Opinion
4:23-cv-1289
01-29-2024
JAMES R. KNEPP II JUDGE
REPORT AND RECOMMENDATION
THOMAS M. PARKER UNITED STATES MAGISTRATE JUDGE
Pro se petitioner Jesus Mirafuentes-Valdez is a federal prisoner currently in custody at Federal Correctional Institution, Elkton (“FCI Elkton”). Mirafuentes-Valdez filed a petition for a writ of habeas corpus pursuant to 28 U.S.C. § 2241, challenging the Bureau of Prisons' (“BOP”) determination as to his eligibility for sentence credits under the First Step Act (“FSA”). ECF Doc. 1. Respondent Warden, FCI Elkton (“Respondent”), has moved to dismiss the petition, in part, for a failure to exhaust administrative remedies. ECF Doc. 4 at 3-4.
Because Mirafuentes-Valdez failed to exhaust his administrative remedies, I recommend that Respondent's motion to dismiss (ECF Doc. 4) be GRANTED, the habeas petition be DENIED, and the action be DISMISSED without prejudice.
I. Background
After pleading guilty to four counts of distribution of methamphetamine, Mirafuentes-Valdez was sentenced in the District of Utah to a 60-month prison term in January 2021. ECF Doc. 1-2 at 8; ECF Docs. 1-3, 1-4, 1-5; ECF Doc. 4-1 at 1-2. Mirafuentes-Valdez is currently in custody at FCI Elkton, after a transfer to that facility in March 2022. ECF Doc. 1 at 1; ECF Doc. 4-1 at 2, 7. Mirafuentes-Valdez's release date is March 30, 2024. ECF Doc. 4-1 at 2, 4-6. According to his petition, Mirafuentes-Valdez has earned nearly one-year of FSA credit which, he alleges, should have entitled him to release from prison on April 20, 2023. ECF Doc. 1-2 at 8; ECF Docs. 1-6, 1-7.
On April 17, 2023, the Department of Homeland Security (“DHS”) served Mirafuentes-Valdez with a “Final Administrative Removal Order” that found him deportable as an alien convicted of an aggravated felony. ECF Doc. 1-11; ECF Doc. 4-1 at 9. The same day, Mirafuentes-Valdez alleges that he informally objected to the removal of his FSA credits with a BOP “case manager” who directed Mirafuentes-Valdez to contact DHS for further resolution of the matter.
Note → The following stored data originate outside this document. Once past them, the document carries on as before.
/-- AAA, AAS, DAA, DAS, AAD and AAM (R438 to R441, R450, R451), and CBW, CWDE, CWD and CDQ (R452, R453), which extend
the sign of the accumulator and change no flag. -/
def Obligations.AccumulatorAdjustmentsFollowTheirRules : Prop :=
  (∀ (s : State),
     let al := s.regs.get8 .eax
     let ah := s.regs.get8 .esp
     let low : Bool := decide (9 < al.toNat % 16) || s.flags.af
     let high : Bool := decide (0x99 < al.toNat) || s.flags.cf
     let ax (h l : Byte) : State := { s with regs := s.regs.write .w .eax (h ++ l) }
     let ascii (h l : Byte) : Host.Outcome State Fault Refusal :=
       .next (retire s.flags.tf (freeFlags [.ov, .sf, .zf, .pf]
         { ax h (l &&& 0x0F) with flags := { s.flags with af := low, cf := low } }))
     let decimal (l : Byte) (cf : Bool) : Host.Outcome State Fault Refusal :=
       .next (retire s.flags.tf (freeFlags [.ov]
         { ax ah l with flags := { s.flags.szp l with af := low, cf := cf } }))
     let base10 (h l : Byte) : Host.Outcome State Fault Refusal :=
       .next (retire s.flags.tf (freeFlags [.ov, .af, .cf] { ax h l with flags := s.flags.szp l }))
     exec .aaa s = (if low then ascii (ah + 1) (al + 6) else ascii ah al) ∧
     exec .aas s = (if low then ascii (ah - 1) (al - 6) else ascii ah al) ∧
     exec .daa s = decimal (al + (if low then 6 else 0) + (if high then 0x60 else 0)) high ∧
     exec .das s =
       decimal (al - (if low then 6 else 0) - (if high then 0x60 else 0))
         (high || (low && decide (al.toNat < 6))) ∧
     exec .aad s = base10 0 (ah * 10 + al) ∧
     exec .aam s = base10 (BitVec.ofNat 8 (al.toNat / 10)) (BitVec.ofNat 8 (al.toNat % 10))) ∧
  (∀ (s : State),
     let answer (sz : Size) (r : Reg) (v : BitVec sz.bits) : Host.Outcome State Fault Refusal :=
       .next (retire s.flags.tf (s.withValue sz (.reg r) v))
     (s.ctx.op32 = false →
       exec .cbw s = answer .w .eax (BitVec.ofInt 16 (s.regs.read .b .eax).toInt) ∧
       exec .cwd s = answer .w .edx (BitVec.ofInt 16 ((s.regs.read .w .eax).toInt / 2 ^ 16))) ∧
     (s.ctx.op32 = true →
       exec .cbw s = answer .d .eax (BitVec.ofInt 32 (s.regs.read .w .eax).toInt) ∧
       exec .cwd s = answer .d .edx (BitVec.ofInt 32 ((s.regs.read .d .eax).toInt / 2 ^ 32))))

/-! ## Data transfer -/

/-- MOV between registers, memory and immediate data, MOVSX and MOVZX (R330 to R333, R336, R337): the destination takes
the source, extended where it is shorter; no flag and no other byte of memory changes. XCHG, LEA and XLAT (R360, R361,
R368, R520): both operands swapped; the offset of a memory operand without an access; AL replaced by the byte of the
table at BX or EBX that it indexes. A full offset in the instruction is unsigned: one of 16 bits is zero-extended
(R267). -/
def Obligations.MovesExchangesAndAddresses : Prop :=
  (∀ x : Word, (fullOffset (.w16 x)).toNat = x.toNat) ∧ (∀ x : Dword, fullOffset (.w32 x) = x) ∧
  (∀ (s t : State) (w : Bool) (rm : RM) (r : Reg) (imm : Imm) (off : Full) (p : Place) (sp : List Nat),
     let sz := s.sizeOf w
     let src : Size := if w then .w else .b
     let full := s.opSize
     let moffs := segSpan (s.ctx.seg.getD .ds) (fullOffset off) sz.bytes
     (place sz rm true s = .ok p t →
       exec (.movRmReg w rm r) s = .next (retire s.flags.tf (t.withValue sz p (t.regs.read sz r))) ∧
       exec (.movRmImm w rm imm) s = .next (retire s.flags.tf (t.withValue sz p (immValue sz imm))) ∧
       ∀ v, sameOutside p.bytes t.mem (t.withValue sz p v).mem) ∧
     (place sz rm false s = .ok p t →
       exec (.movRegRm w r rm) s = .next (retire s.flags.tf (t.withValue sz (.reg r) (t.valueAt sz p)))) ∧
     exec (.movRegImm w r imm) s = .next (retire s.flags.tf (s.withValue sz (.reg r) (immValue sz imm))) ∧
     (moffs false s = .ok sp t →
       exec (.movAccMoffs w off) s =
         .next (retire s.flags.tf (t.withValue sz (.reg .eax) (t.valueAt sz (.mem sp))))) ∧
     (moffs true s = .ok sp t →
       exec (.movMoffsAcc w off) s = .next (retire s.flags.tf (t.withValue sz (.mem sp) (t.regs.read sz .eax))) ∧
       sameOutside sp t.mem (t.withValue sz (.mem sp) (t.regs.read sz .eax)).mem) ∧
     (place src rm false s = .ok p t →
       exec (.movsx w r rm) s =
         .next (retire s.flags.tf (t.withValue full (.reg r) (BitVec.ofInt _ (t.valueAt src p).toInt))) ∧
       exec (.movzx w r rm) s =
         .next (retire s.flags.tf (t.withValue full (.reg r) (BitVec.ofNat _ (t.valueAt src p).toNat))))) ∧
  (∀ (s t : State) (w : Bool) (rm : RM) (r : Reg) (m : Mem) (p : Place) (sg : Seg) (off : Dword) (sp : List Nat),
     let sz := s.sizeOf w
     let full := s.opSize
     let index : Dword := s.regs.ebx + (s.regs.get8 .eax).setWidth 32
     (place sz rm true s = .ok p t →
       let a := t.valueAt sz p
       let b := t.regs.read sz r
       exec (.xchgRmReg w rm r) s = .next (retire s.flags.tf ((t.withValue sz p b).withValue sz (.reg r) a)) ∧
       sameOutside p.bytes t.mem ((t.withValue sz p b).withValue sz (.reg r) a).mem) ∧
     exec (.xchgAcc r) s =
       .next (retire s.flags.tf
         ((s.withValue full (.reg .eax) (s.regs.read full r)).withValue full (.reg r) (s.regs.read full .eax))) ∧
     (effAddr m s = .ok (sg, off) t →
       exec (.lea r m) s = .next (retire s.flags.tf (t.withValue full (.reg r) (BitVec.ofNat _ off.toNat)))) ∧
     (segSpan (s.ctx.seg.getD .ds) (if s.ctx.addr32 then index else BitVec.ofNat 32 (index.toNat % 2 ^ 16)) 1 false s =
         .ok sp t →
       exec .xlat s = .next (retire s.flags.tf (t.withValue .b (.reg .eax) (t.valueAt .b (.mem sp))))))
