-- ==== Sys2Proof/Tests/Slice0.lean ====
section
/-! SUPPORT. Tests: ill-formed terms that WellFormed refuses, words written out from the spec's encodings, single steps
with the results that the spec's test vectors and rules give, and for every statement with hypotheses a state and
operands that meet them. The kernel evaluates a step (`decide +kernel`), which the elaborator alone does slowly. -/

set_option Elab.async false

namespace Sys2Proof.Tests

open Sys2Proof Sys2Proof.Machine

/-- The bytes of each instruction decode to it, whole. -/
def decodes (d32 : Bool) (l : List (List Byte × Instr)) : Bool :=
  l.all fun p =>
    match decode d32 p.1 with
    | .ok (i, n) => decide (i = p.2) && decide (n = p.1.length)
    | .error _ => false

/-- A step completes. -/
def runs (s : State) : Bool :=
  match step s with
  | .next _ => true
  | _ => false

theorem next_of {s : State} (h : runs s = true) : ∃ t, step s = .next t := by
  unfold runs at h
  cases h' : step s <;> simp [h'] at h ⊢

/-! ## Ill-formed terms, one for each check of WellFormed.lean, with the boundary that the check accepts -/

theorem test_wellformed_refuses_the_wrong_address_size :
    Instr.wellFormed true (.notRm true (.mem (.direct16 0))) = false ∧
    Instr.wellFormed true (.notRm true (.mem (.based16 .bx .none))) = false ∧
    Instr.wellFormed false (.notRm true (.mem (.direct32 0))) = false ∧
    Instr.wellFormed false (.notRm true (.mem (.based32 .eax .none))) = false ∧
    Instr.wellFormed false (.notRm true (.mem (.sib .x1 none .eax .none))) = false ∧
    Instr.wellFormed false (.notRm true (.mem (.sibDisp .x1 none 0))) = false ∧
    Instr.wellFormed false (.addrSizePrefix (.notRm true (.mem (.direct32 0)))) = true := by decide

theorem test_wellformed_refuses_operands_that_mod_rm_does_not_have :
    Instr.wellFormed false (.notRm true (.mem (.based16 .bp .none))) = false ∧
    Instr.wellFormed true (.notRm true (.mem (.based32 .esp .none))) = false ∧
    Instr.wellFormed true (.notRm true (.mem (.based32 .ebp .none))) = false ∧
    Instr.wellFormed true (.notRm true (.mem (.sib .x1 (some .esp) .eax .none))) = false ∧
    Instr.wellFormed true (.notRm true (.mem (.sib .x1 none .ebp .none))) = false ∧
    Instr.wellFormed true (.notRm true (.mem (.sibDisp .x1 (some .esp) 0))) = false ∧
    Instr.wellFormed true (.notRm true (.mem (.sib .x1 none .ebp (.d8 0)))) = true := by decide

theorem test_wellformed_refuses_immediates_of_another_size :
    Instr.wellFormed false (.addRmImm false true (.reg .eax) (.i8 0)) = false ∧
    Instr.wellFormed false (.addRmImm true true (.reg .eax) (.i16 0)) = false ∧
    Instr.wellFormed false (.addRmImm false false (.reg .eax) (.i16 0)) = false ∧
    Instr.wellFormed true (.addRmImm false true (.reg .eax) (.i16 0)) = false ∧
    Instr.wellFormed false (.addRmImm false true (.reg .eax) (.i32 0)) = false ∧
    Instr.wellFormed false (.opSizePrefix (.addRmImm false true (.reg .eax) (.i32 0))) = true ∧
    Instr.wellFormed false (.addRmImm true false (.reg .eax) (.i8 0)) = false := by decide

theorem test_wellformed_refuses_displacements_of_another_size :
    Instr.wellFormed false (.jmpNear (.w32 0)) = false ∧ Instr.wellFormed true (.jmpNear (.w16 0)) = false ∧
    Instr.wellFormed false (.movAccMoffs true (.w32 0)) = false ∧
    Instr.wellFormed true (.movAccMoffs true (.w16 0)) = false ∧
    Instr.wellFormed true (.addrSizePrefix (.movAccMoffs true (.w16 0))) = true := by decide

theorem test_wellformed_refuses_registers_that_a_field_does_not_name :
    Instr.wellFormed false (.pushSeg .fs) = false ∧ Instr.wellFormed false (.pushSeg .gs) = false ∧
    Instr.wellFormed false (.movSegRm .cs (.reg .eax)) = false ∧ Instr.wellFormed false (.xchgAcc .eax) = false ∧
    Instr.wellFormed false (.pushSeg .cs) = true := by decide

theorem test_wellformed_refuses_a_general_repeat_of_a_string_instruction :
    Instr.wellFormed false (.repPrefix (.movs true)) = false ∧
    Instr.wellFormed false (.repnePrefix (.scas true)) = false ∧ Instr.wellFormed false (.repPrefix .nop) = true := by
  decide

/-! ## Decoding: one word of every row, its fields filled in by hand from the row's encoding -/

theorem test_decode_arithmetic : decodes false
    [([0x00, 0xDE], .addRmReg false false (.reg .esi) .ebx),
     ([0x81, 0x47, 0x9C, 0x34, 0x12], .addRmImm false true (.mem (.based16 .bx (.d8 0x9C))) (.i16 0x1234)),
     ([0x05, 0x34, 0x12], .addAccImm true (.i16 0x1234)),
     ([0x13, 0xDE], .adcRmReg true true (.reg .esi) .ebx),
     ([0x81, 0x57, 0x9C, 0x34, 0x12], .adcRmImm false true (.mem (.based16 .bx (.d8 0x9C))) (.i16 0x1234)),
     ([0x14, 0x85], .adcAccImm false (.i8 0x85)),
     ([0x19, 0xDE], .sbbRmReg false true (.reg .esi) .ebx),
     ([0x83, 0x5F, 0x9C, 0x85], .sbbRmImm true true (.mem (.based16 .bx (.d8 0x9C))) (.i8 0x85)),
     ([0x1D, 0x34, 0x12], .sbbAccImm true (.i16 0x1234)),
     ([0x2B, 0xDE], .subRmReg true true (.reg .esi) .ebx),
     ([0x80, 0x6F, 0x9C, 0x85], .subRmImm false false (.mem (.based16 .bx (.d8 0x9C))) (.i8 0x85)),
     ([0x2D, 0x34, 0x12], .subAccImm true (.i16 0x1234)),
     ([0x39, 0xDE], .cmpRmReg false true (.reg .esi) .ebx),
     ([0x83, 0x7F, 0x9C, 0x85], .cmpRmImm true true (.mem (.based16 .bx (.d8 0x9C))) (.i8 0x85)),
     ([0x3D, 0x34, 0x12], .cmpAccImm true (.i16 0x1234)),
     ([0xF6, 0x5F, 0x9C], .negRm false (.mem (.based16 .bx (.d8 0x9C)))),
     ([0xF7, 0xE6], .mulRm true (.reg .esi)),
     ([0xF7, 0xEE], .imulRm true (.reg .esi)),
     ([0x0F, 0xAF, 0x5F, 0x9C], .imulRegRm .ebx (.mem (.based16 .bx (.d8 0x9C)))),
     ([0x69, 0xDE, 0x34, 0x12], .imulRegRmImm false .ebx (.reg .esi) (.i16 0x1234)),
     ([0xF7, 0xF6], .divRm true (.reg .esi)),
     ([0xF7, 0x7F, 0x9C], .idivRm true (.mem (.based16 .bx (.d8 0x9C)))),
     ([0xFF, 0xC6], .incRm true (.reg .esi)),
     ([0x43], .incReg .ebx),
     ([0xFF, 0x4F, 0x9C], .decRm true (.mem (.based16 .bx (.d8 0x9C)))),
     ([0x4B], .decReg .ebx),
     ([0x37], .aaa),
     ([0x3F], .aas),
     ([0x27], .daa),
     ([0x2F], .das),
     ([0xD5, 0x0A], .aad),
     ([0xD4, 0x0A], .aam),
     ([0x98], .cbw),
     ([0x99], .cwd)] = true := by
  decide

theorem test_decode_logic_and_shift_1 : decodes false
    [([0x0B, 0xDE], .orRmReg true true (.reg .esi) .ebx),
     ([0x80, 0x4F, 0x9C, 0x85], .orRmImm false false (.mem (.based16 .bx (.d8 0x9C))) (.i8 0x85)),
     ([0x0D, 0x34, 0x12], .orAccImm true (.i16 0x1234)),
     ([0x20, 0xDE], .andRmReg false false (.reg .esi) .ebx),
     ([0x81, 0x67, 0x9C, 0x34, 0x12], .andRmImm false true (.mem (.based16 .bx (.d8 0x9C))) (.i16 0x1234)),
     ([0x25, 0x34, 0x12], .andAccImm true (.i16 0x1234)),
     ([0x33, 0xDE], .xorRmReg true true (.reg .esi) .ebx),
     ([0x81, 0x77, 0x9C, 0x34, 0x12], .xorRmImm false true (.mem (.based16 .bx (.d8 0x9C))) (.i16 0x1234)),
     ([0x34, 0x85], .xorAccImm false (.i8 0x85)),
     ([0x84, 0xDE], .testRmReg false (.reg .esi) .ebx),
     ([0xF7, 0x47, 0x9C, 0x34, 0x12], .testRmImm true (.mem (.based16 .bx (.d8 0x9C))) (.i16 0x1234)),
     ([0xA9, 0x34, 0x12], .testAccImm true (.i16 0x1234)),
     ([0xF7, 0xD6], .notRm true (.reg .esi)),
     ([0xD0, 0xC6], .rolOne false (.reg .esi)),
     ([0xD3, 0x47, 0x9C], .rolCl true (.mem (.based16 .bx (.d8 0x9C)))),
     ([0xC1, 0xC6, 0x21], .rolImm true (.reg .esi) 0x21),
     ([0xD1, 0xCE], .rorOne true (.reg .esi)),
     ([0xD2, 0x4F, 0x9C], .rorCl false (.mem (.based16 .bx (.d8 0x9C)))),
     ([0xC1, 0xCE, 0x21], .rorImm true (.reg .esi) 0x21),
     ([0xD1, 0xD6], .rclOne true (.reg .esi)),
     ([0xD3, 0x57, 0x9C], .rclCl true (.mem (.based16 .bx (.d8 0x9C)))),
     ([0xC0, 0xD6, 0x21], .rclImm false (.reg .esi) 0x21),
     ([0xD1, 0xDE], .rcrOne true (.reg .esi)),
     ([0xD3, 0x5F, 0x9C], .rcrCl true (.mem (.based16 .bx (.d8 0x9C)))),
     ([0xC1, 0xDE, 0x21], .rcrImm true (.reg .esi) 0x21),
     ([0xD0, 0xE6], .shlOne false (.reg .esi)),
     ([0xD3, 0x67, 0x9C], .shlCl true (.mem (.based16 .bx (.d8 0x9C)))),
     ([0xC1, 0xE6, 0x21], .shlImm true (.reg .esi) 0x21),
     ([0xD1, 0xEE], .shrOne true (.reg .esi)),
     ([0xD2, 0x6F, 0x9C], .shrCl false (.mem (.based16 .bx (.d8 0x9C)))),
     ([0xC1, 0xEE, 0x21], .shrImm true (.reg .esi) 0x21),
     ([0xD1, 0xFE], .sarOne true (.reg .esi)),
     ([0xD3, 0x7F, 0x9C], .sarCl true (.mem (.based16 .bx (.d8 0x9C)))),
     ([0xC0, 0xFE, 0x21], .sarImm false (.reg .esi) 0x21),
     ([0x0F, 0xA4, 0xDE, 0x21], .shldImm (.reg .esi) .ebx 0x21),
     ([0x0F, 0xA5, 0x5F, 0x9C], .shldCl (.mem (.based16 .bx (.d8 0x9C))) .ebx)] = true := by
  decide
ECF Doc. 1 at 2; ECF Doc. 1-2 at 8.
Mirafuentes-Valdez took no further steps to seek relief through the administrative process; he did not file a written complaint with the warden or pursue any other administrative review/appeal with the BOP or prison officials. Instead, he filed the instant § 2241 petition on June 29, 2023. ECF Doc. 1. Mirafuentes-Valdez now seeks this court's intervention, moving the court to order the BOP to provide him with his earned FSA credits and recalculate his release date. Id. at 8; ECF Doc. 1-2 at 21. In response, Respondent filed a return of writ/motion to dismiss. ECF Doc. 4. Having not received any response from Mirafuentes-Valdez to the return of writ/motion to dismiss, the court established a “final deadline” for Mirafuentes-Valdez to file his traverse, which has since passed without a traverse being filed. ECF Docs. 5, 6.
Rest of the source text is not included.